Since the beginning of the holy month of Ramadhan the Bahraini Revolution has escalated dramatically. At least 25 demonstrations have taken place every day and night with one clear message: The people want regime change. Chanting like “Down with Hamad” has become the standard slogan uttered by the men and women participating in those protests.
The regime’s brutality has also not diminished. The use of chemical gases has intensified dramatically in the past three weeks. While the zeal of the people has intensified, the regime’s repression knows no bounds. Makeshift clinics in towns and villages have offered first aid to the victims who fear for their life to go to the main hospital at Salmaniya which is run by the military. Many observers believe that the situation has reached the point of no-return. The Alkhalifa regime is doomed as the people unanimously refuse to accept to be ruled by tribal hereditary dictatorship. Neither side is in a mood to compromise or engage in any form of dialogue. The hostilities have become so entrenched in the public domain that it is hard to imagine any kind of reconciliation between the two sides.
The Alkhalifa have lost the opportunity to retain any degree of power. They have reduced their choices to one; crushing the people to the ground with no compromise. On 23rd July Amnesty International called on the Alkhalifa to release all political prisoners: Bahrain must release all prisoners of conscience immediately and without conditions, Amnesty, ahead of appeals in the cases of a prominent human rights activist and a group of medical workers. Yet the regime deferred the case of Nabeel Rajab for another session in September. “The charade of justice has gone on too long in Bahrain, and all prisoners of conscience must be set free immediately and unconditionally before these appeals take place,” said Hassiba Hadj Sahraoui, Amnesty International’s Middle East and North Africa Deputy Programme Director.
“All convictions against them should be quashed.”
Nine months ago the Bissiouni report also recommended that these prisoners be released. None of the serious recommendations of the report has been implemented.
In another development, Bahraini Pro-democracy activists received the malware in Washington, London and Manama, the capital of Bahrain, the Persian Gulf kingdom that has been gripped by tension since a crackdown on protests last year.
Researchers believe they’ve identified copies of FinFisher, (a spyware sold by U.K.- based Gamma Group) based on an examination of malicious software e-mailed to Bahraini activists, they say. Their research, which is being published today by the University of Toronto Munk School of Global Affairs’ Citizen Lab, is based on five different e-mails obtained by Bloomberg News from people targeted by the malware.
On Monday 23rd July The Times newspaper published a one page article about Bahrain titled “Police ‘dodge security clean-up by torturing detainees at secret sites” highlighting the tactics adopted by the regime in its repression of activists.
The detainees whose number now exceeds 1200 are now facing severe crackdown. At the Dry Dock Prison detainees have been attacked at the middle of the night as a means of intimidation and repression. The cooling system has been switched off intermittently and the detainees have been subjected to more torture and beating.

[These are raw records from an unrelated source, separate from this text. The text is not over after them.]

/-- 45 R191 to R195, 60 R230, R236: the calls that REQ turns away, in the order of its checks: each returns its error, or sets
the refused mark, and changes nothing else. -/
def Obligations.ReqErrors : Prop :=
  ∀ (s : State) (port : BitVec 4) (sda scl : BitVec 8),
    (s.eng.ready = false → exec (.req port sda scl) s = .next (s.retErr .notReady))
    ∧ (s.eng.ready = true → 4 ≤ port.toNat → exec (.req port sda scl) s = .next (s.retErr .invalidArgument))
    ∧ ∀ i : Fin 4, s.eng.ready = true → port.toNat = i.val →
        (s.isRequested i = true → exec (.req port sda scl) s = .next (s.retErr .busy))
        ∧ (s.isRequested i = false →
            (sda = scl ∨ s.plat.ngpio ≤ sda.toNat ∨ s.plat.ngpio ≤ scl.toNat
              ∨ sda = s.plat.statusPin ∨ scl = s.plat.statusPin
              ∨ ∃ (j : Fin 4) (q : BitVec 8), s.isRequested j = true ∧ (q = sda ∨ q = scl)
                ∧ ((s.port j).sda = gpioPin q ∨ (s.port j).scl = gpioPin q)) →
            exec (.req port sda scl) s = .next (s.refuse .pinConflict))

/-- 45 R190, R195, R194: REQ of a free port of a ready engine, with two different pins below NGPIO, neither the status pin nor
a pin of a requested port. If the platform installs the handler, the pins, the association and the requested flag with its
mirror are written, Ok is returned, and no GPIO register is written; if it fails, its code is returned and nothing is
written. -/
def Obligations.ReqResult : Prop :=
  ∀ (s : State) (port : BitVec 4) (sda scl : BitVec 8) (i : Fin 4),
    s.eng.ready = true → port.toNat = i.val → s.isRequested i = false →
    sda ≠ scl → sda.toNat < s.plat.ngpio → scl.toNat < s.plat.ngpio →
    sda ≠ s.plat.statusPin → scl ≠ s.plat.statusPin →
    (∀ (j : Fin 4) (q : BitVec 8), s.isRequested j = true → q = sda ∨ q = scl →
      (s.port j).sda ≠ gpioPin q ∧ (s.port j).scl ≠ gpioPin q) →
    (∀ code, Tape.value Config.irqRequest s.draws.irqRequest = some code →
      exec (.req port sda scl) s = .next { s with
        draws := { s.draws with irqRequest := s.draws.irqRequest.advance }
        obs := { s.obs with returns := s.obs.returns ++ [.err (.resourceError code)] } })
    ∧ (Tape.value Config.irqRequest s.draws.irqRequest = none →
      ∃ t, exec (.req port sda scl) s = .next t
        ∧ t.isRequested i = true ∧ t.eng.statusAssoc.getLsbD i.val = true
        ∧ (∀ j, j ≠ i → t.isRequested j = s.isRequested j
            ∧ t.eng.statusAssoc.getLsbD j.val = s.eng.statusAssoc.getLsbD j.val)
        ∧ t = { s with
            eng := { s.eng with requested := t.eng.requested, statusAssoc := t.eng.statusAssoc }
            ports := s.ports.set i { s.port i with sda := gpioPin sda, scl := gpioPin scl, requested := true }
            draws := { s.draws with irqRequest := s.draws.irqRequest.advance }
            obs := { s.obs with returns := s.obs.returns ++ [.ok] } })

/-- 45 R199 to R202, 60 R230, R236: the calls that XFER turns away, in the order of its checks: each returns its error, or
sets the refused mark, and changes nothing else. -/
def Obligations.XferErrors : Prop :=
  ∀ (s : State) (port : BitVec 4) (msgs : List Msg),
    (4 ≤ port.toNat → exec (.xfer port msgs) s = .next (s.retErr .invalidArgument))
    ∧ ∀ i : Fin 4, port.toNat = i.val →
        (s.isRequested i = false → exec (.xfer port msgs) s = .next (s.retErr .invalidArgument))
        ∧ (s.isRequested i = true → msgs.length = 0 ∨ 2 < msgs.length →
            exec (.xfer port msgs) s = .next (s.retErr .invalidArgument))
        ∧ (s.isRequested i = true → msgs.length = 1 ∨ msgs.length = 2 →
            (∃ m, m ∈ msgs ∧ (0x7F < m.addr.toNat ∨ s.plat.maxMsgLen.toNat < m.bytes.length ∨ m.rsvd ≠ 0)) →
            exec (.xfer port msgs) s = .next (s.refuse .badMessage))
        ∧ (s.isRequested i = true → msgs.length = 1 ∨ msgs.length = 2 →
            (∀ m, m ∈ msgs → m.addr.toNat ≤ 0x7F ∧ m.bytes.length ≤ s.plat.maxMsgLen.toNat ∧ m.rsvd = 0) →
            (s.port i).state ≠ .idle → exec (.xfer port msgs) s = .next (s.retErr .busy))

/-- 45 R198, R203, R204: XFER of one or two good messages on a requested IDLE port copies each message, with all its bytes,
into the port's slots, keeps the handles, goes to START, enables the timer line with one ENSET write and returns Ok; every
other byte of the message store and everything else is kept. The handle of a caller's buffer is the address of the message's
bytes in the command stream (assumption 10). -/
def Obligations.XferResult : Prop :=
  ∀ (s : State) (port : BitVec 4) (msgs : List Msg) (i : Fin 4),
    port.toNat = i.val → s.isRequested i = true → (s.port i).state = .idle → msgs.length = 1 ∨ msgs.length = 2 →
    (∀ m, m ∈ msgs → m.addr.toNat ≤ 0x7F ∧ m.bytes.length ≤ s.plat.maxMsgLen.toNat ∧ m.rsvd = 0) →
    s.store.wf = true →
    ∃ t, exec (.xfer port msgs) s = .next t
      ∧ (∀ k (h : k < msgs.length),
          (t.port i).msg (BitVec.ofNat 1 k)
            = ⟨msgs[k].addr.setWidth 7, msgs[k].rd, BitVec.ofNat 16 msgs[k].bytes.length⟩
          ∧ (t.port i).orig (BitVec.ofNat 1 k)
            = s.host.pc + 8 + ((msgs.take k).map fun m => m.bytes.length + 4).sum
          ∧ ∀ j (hj : j < msgs[k].bytes.length), t.store.read (storeAddr i (BitVec.ofNat 1 k) j) = msgs[k].bytes[j])
      ∧ (∀ a, (∀ k (h : k < msgs.length) j, j < msgs[k].bytes.length → a ≠ storeAddr i (BitVec.ofNat 1 k) j) →
          t.store.read a = s.store.read a)
      ∧ (msgs.length = 1 → (t.port i).msg1 = (s.port i).msg1 ∧ (t.port i).orig1 = (s.port i).orig1)
      ∧ t = { s with
          eng := { s.eng with timerEnabled := true }
          ports := s.ports.set i { s.port i with
            msg0 := (t.port i).msg0
            msg1 := (t.port i).msg1
            orig0 := (t.port i).orig0
            orig1 := (t.port i).orig1
            numMsg := BitVec.ofNat 2 msgs.length
            cb := s.host.cb
            ctx := s.host.ctx
            state := .start }
          store := t.store
          obs := { s.obs with
            trace := s.obs.trace ++ [⟨s.eng.tick, .host, .intc, s.plat.intcEnsetOff, s.eng.timerIrq⟩]
            returns := s.obs.returns ++ [.ok] } }

/-- 45 R205, R206, R207, R103: REL of an unrequested or out-of-range port is refused; of an IDLE port it gives up the
association and the requested flag with its mirror and returns Ok, writing no GPIO register, and no REL holds on the port any
more; of any other port it holds. -/
def Obligations.RelResult : Prop :=
  ∀ (s : State) (port : BitVec 4),
    (4 ≤ port.toNat → exec (.rel port) s = .next (s.refuse .releaseUnrequested))
    ∧ ∀ i : Fin 4, port.toNat = i.val →
        (s.isRequested i = false → exec (.rel port) s = .next (s.refuse .releaseUnrequested))
        ∧ (s.isRequested i = true → (s.port i).state ≠ .idle →
            exec (.rel port) s = .next { s with host := { s.host with held := s.host.held ++ [i] } })
        ∧ (s.isRequested i = true → (s.port i).state = .idle →
            ∃ t, exec (.rel port) s = .next t
              ∧ t.isRequested i = false ∧ t.eng.statusAssoc.getLsbD i.val = false
              ∧ (∀ j, j ≠ i → t.isRequested j = s.isRequested j
                  ∧ t.eng.statusAssoc.getLsbD j.val = s.eng.statusAssoc.getLsbD j.val)
              ∧ t = { s with
                  eng := { s.eng with requested := t.eng.requested, statusAssoc := t.eng.statusAssoc }
                  ports := s.ports.set i { s.port i with requested := false }
                  host := { s.host with held := s.host.held.filter (· != i) }
                  obs := { s.obs with returns := s.obs.returns ++ [.ok] } })

/-- 45 R206, R209, 60 R238, R244(3): REL holds on port `i` alone, and no interrupt, companion step, environment event, TICK or
SIRQ word is due. Once the port is IDLE, the next step completes the call: port `i` is given up, Ok returned, the call holds
no longer, and the stream has not moved. While it is not IDLE, a call on the same port is refused as OverlappingCall and
passed over; at any other word, or none, the host has no step and its side is kept: the step is the timer's, when it goes on
firing with its line enabled and the vector owned (assumption 4), and else the state repeats itself, so that without ticks the
hold lasts for ever (assumption 5). That the words of other ports wait too is the model's choice (assumption 21). -/
def Obligations.HeldRel : Prop :=
  ∀ (s : State) (i : Fin 4), BelowTick s → s.comp.pendingCb = none → s.comp.active = false → sirqDeliverable s = false →
    s.host.held = [i] → (∀ n, nextWord s ≠ some (.ok .tick n)) → (∀ n, nextWord s ≠ some (.ok .sirq n)) →
    ((s.port i).state = .idle →
      ∃ t, step s = .next t
        ∧ t.isRequested i = false ∧ (t.port i).requested = false ∧ t.eng.statusAssoc.getLsbD i.val = false
        ∧ t.host = { s.host with held := [] }
        ∧ t.obs = { s.obs with returns := s.obs.returns ++ [.ok] })
    ∧ ((s.port i).state ≠ .idle → ∀ j n, nextWord s = some (.ok j n) → CallOn i j →
        ∃ t, step s = .next t
          ∧ (∀ r, r ∈ t.refused ↔ r ∈ s.refused ∨ r = .overlappingCall)
          ∧ t = { s with host := { s.host with pc := s.host.pc + n }, refused := t.refused })
    ∧ ((s.port i).state ≠ .idle → (∀ j n, nextWord s = some (.ok j n) → ¬CallOn i j) →
        ∃ t, step s = .next t
          ∧ t.host = s.host
          ∧ if s.draws.ticking = true ∧ s.eng.timerEnabled = true ∧ s.eng.vectorOwned = true then
              if s.eng.fiqMasked = true then t = { s with eng := { s.eng with timerPending := true } }
              else exec .tick { s with eng := { s.eng with timerPending := true } } = .next t
            else t = s)

/-- 45 R208, 60 R251: UNLOAD of an engine that is not ready, or with a port requested, is refused; otherwise it disables the
timer line with one ENCLR write, the engine is not ready, the vector is released (assumption 16), and nothing else changes. -/
def Obligations.UnloadResult : Prop :=
  (∀ s : State, s.eng.ready = false ∨ s.eng.requested ≠ 0 → exec .unload s = .next (s.refuse .unloadWhileInUse))
  ∧ ∀ s : State, s.eng.ready = true → s.eng.requested = 0 →
      exec .unload s = .next { s with
        eng := { s.eng with timerEnabled := false, ready := false, vectorOwned := false }
        obs := { s.obs with trace := s.obs.trace ++
          [⟨s.eng.tick, .host, .intc, s.plat.intcEnclrOff, s.eng.timerIrq⟩] } }

/-- 45 R210: a REQ that returns Ok, then REL of that port, restores the requested bitmask to its prior value. -/
def Obligations.ReqThenRel : Prop :=
  ∀ (s t u : State) (port : BitVec 4) (sda scl : BitVec 8),
    exec (.req port sda scl) s = .next t → t.obs.returns = s.obs.returns ++ [.ok] →
    (∀ i : Fin 4, port.toNat = i.val → (s.port i).state = .idle) →
    exec (.rel port) t = .next u →
    u.eng.requested = s.eng.requested ∧ u.obs.returns = s.obs.returns ++ [.ok, .ok]

/-- 45 R210: start_xfer on an unrequested port always fails and never mutates the state: only its return value is added. -/
def Obligations.XferUnrequested : Prop :=
  ∀ (s : State) (port : BitVec 4) (msgs : List Msg), (∀ i : Fin 4, port.toNat = i.val → s.isRequested i = false) →
    exec (.xfer port msgs) s = .next { s with
      obs := { s.obs with returns := s.obs.returns ++ [.err .invalidArgument] } }

/-! Completion (46_completion_service.md). -/

/-- R215: SIRQ takes the latched edge and begins one scan per installed handler; it services no port and changes nothing
else. -/
def Obligations.SirqResult : Prop :=
  ∀ s : State, exec .sirq s = .next { s with
    eng := { s.eng with statusPending := false }
    comp := { s.comp with
      active := true
      scans := ([0, 1, 2, 3].filter fun i : Nat => s.eng.statusAssoc.getLsbD i).length
      next := 0 } }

Iran has demanded that the Revolution in Bahrain be listed on the agenda of an emergency meeting of the Organisation of Islamic Cooperation called for by Saudi Arabia next week. This is a serious moral challenge to the Saudis whose forces are still occupying Bahrain and which is deeply involved in supporting the armed militias fighting in Syria. The discussion must not be confined to the events of one particular country. The Saudis are reported to have used extensive torture against a prominent scholar, Sheikh Nimr Al Nimr, who was arrested two weeks ago. Demonstrations have erupted in several towns of the Eastern Province of Saudi Arabia with more injuries and arrests.
As the London Olympics have been bogged down by the attendance of a notorious torturer; Nasser bin Hamad Alkhalifa, around 140 buses have carried an advert about the serious human rights crisis for everyone to read. It has shaken the regime to its core as people in the streets in London were shocked by those images.